Dataset entries
-- ==== Sys2Proof/Safety.lean ====
section
/-! DEFINITION. What claims are stated in: the legal machines (R39), the sprite's pixels (R222), and the frames. -/

namespace Sys2Proof.Machine

/-- Every way `pc` can be past 0xFFE keeps it at or below 0x10FE (R128, R274). -/
def pcMax : Nat := 0x10FE

/-- The largest return address a call pushes (R121, R123). -/
def returnMax : Nat := 0x1000

/-- A legal machine: memory in canonical form, `stack` within its bound (R30, R39), no return address above 0x1000 (R121), and
`pc` no further than an instruction can leave it (R128, R274). -/
structure State.Inv (s : State) : Prop where
  /-- Memory keeps its canonical form. -/
  memWf : Mem.wf s.cfg s.mem
  /-- R30: "The stack never holds more than STACK_DEPTH entries". -/
  stackBound : s.stack.length ≤ s.cfg.stackDepth
  /-- R121: a popped value "is at most 0x1000". -/
  returnBound : ∀ a ∈ s.stack, a.toNat ≤ returnMax
  /-- R128: "0 .. 0x10FE". -/
  pcBound : s.pc.toNat ≤ pcMax

/-- The run of the machine is safe so far: no terminal condition was raised (R272). -/
abbrev State.Safe (s : State) : Prop := s.status = .running

/-- The sprite of `n` rows at `I` has a set bit `c` (0 leftmost) in row `r` (R222). -/
def State.spriteBit (s : State) (r c : Nat) : Bool := (s.readMem (s.index.toNat + r)).getLsbD (7 - c)

/-- A set bit of the sprite lands on pixel (`xx`, `yy`) when it is drawn at (`xs`, `ys`) (R222). -/
def State.SpriteCovers (s : State) (xs ys n xx yy : Nat) : Prop :=
  ∃ r < n, ∃ c < 8, s.spriteBit r c = true ∧ xx = (xs + c) % 64 ∧ yy = (ys + r) % 32

/-- The number of lit pixels (R223). -/
def litPixels (d : BitVec 2048) : Nat := (List.range 2048).countP fun j => d.getLsbD j

/-- The (row, bit) pairs of a sprite of `n` rows. -/
def spritePlaces (n : Nat) : List (Nat × Nat) := (List.range n).flatMap fun r => (List.range 8).map fun c => (r, c)

/-- The set bits of a sprite (R223). -/
def State.spriteBits (s : State) (n : Nat) : Nat := (spritePlaces n).countP fun p => s.spriteBit p.1 p.2

/-- The set bits of a sprite drawn at (`xs`, `ys`) that land on a lit pixel (R223). -/
def State.spriteHits (s : State) (xs ys n : Nat) : Nat :=
  (spritePlaces n).countP fun p => s.spriteBit p.1 p.2 && pix s.disp ((xs + p.2) % 64) ((ys + p.1) % 32)

end Sys2Proof.Machine
end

▶ The task
Every line above from the line with "def litPixels (d" to the line with "def spritePlaces (n" is wanted, ends included; write them out exactly and add no other line.

▶ Final answer
def litPixels (d : BitVec 2048) : Nat := (List.range 2048).countP fun j => d.getLsbD j

/-- The (row, bit) pairs of a sprite of `n` rows. -/
def spritePlaces (n : Nat) : List (Nat × Nat) := (List.range n).flatMap fun r => (List.range 8).map fun c => (r, c)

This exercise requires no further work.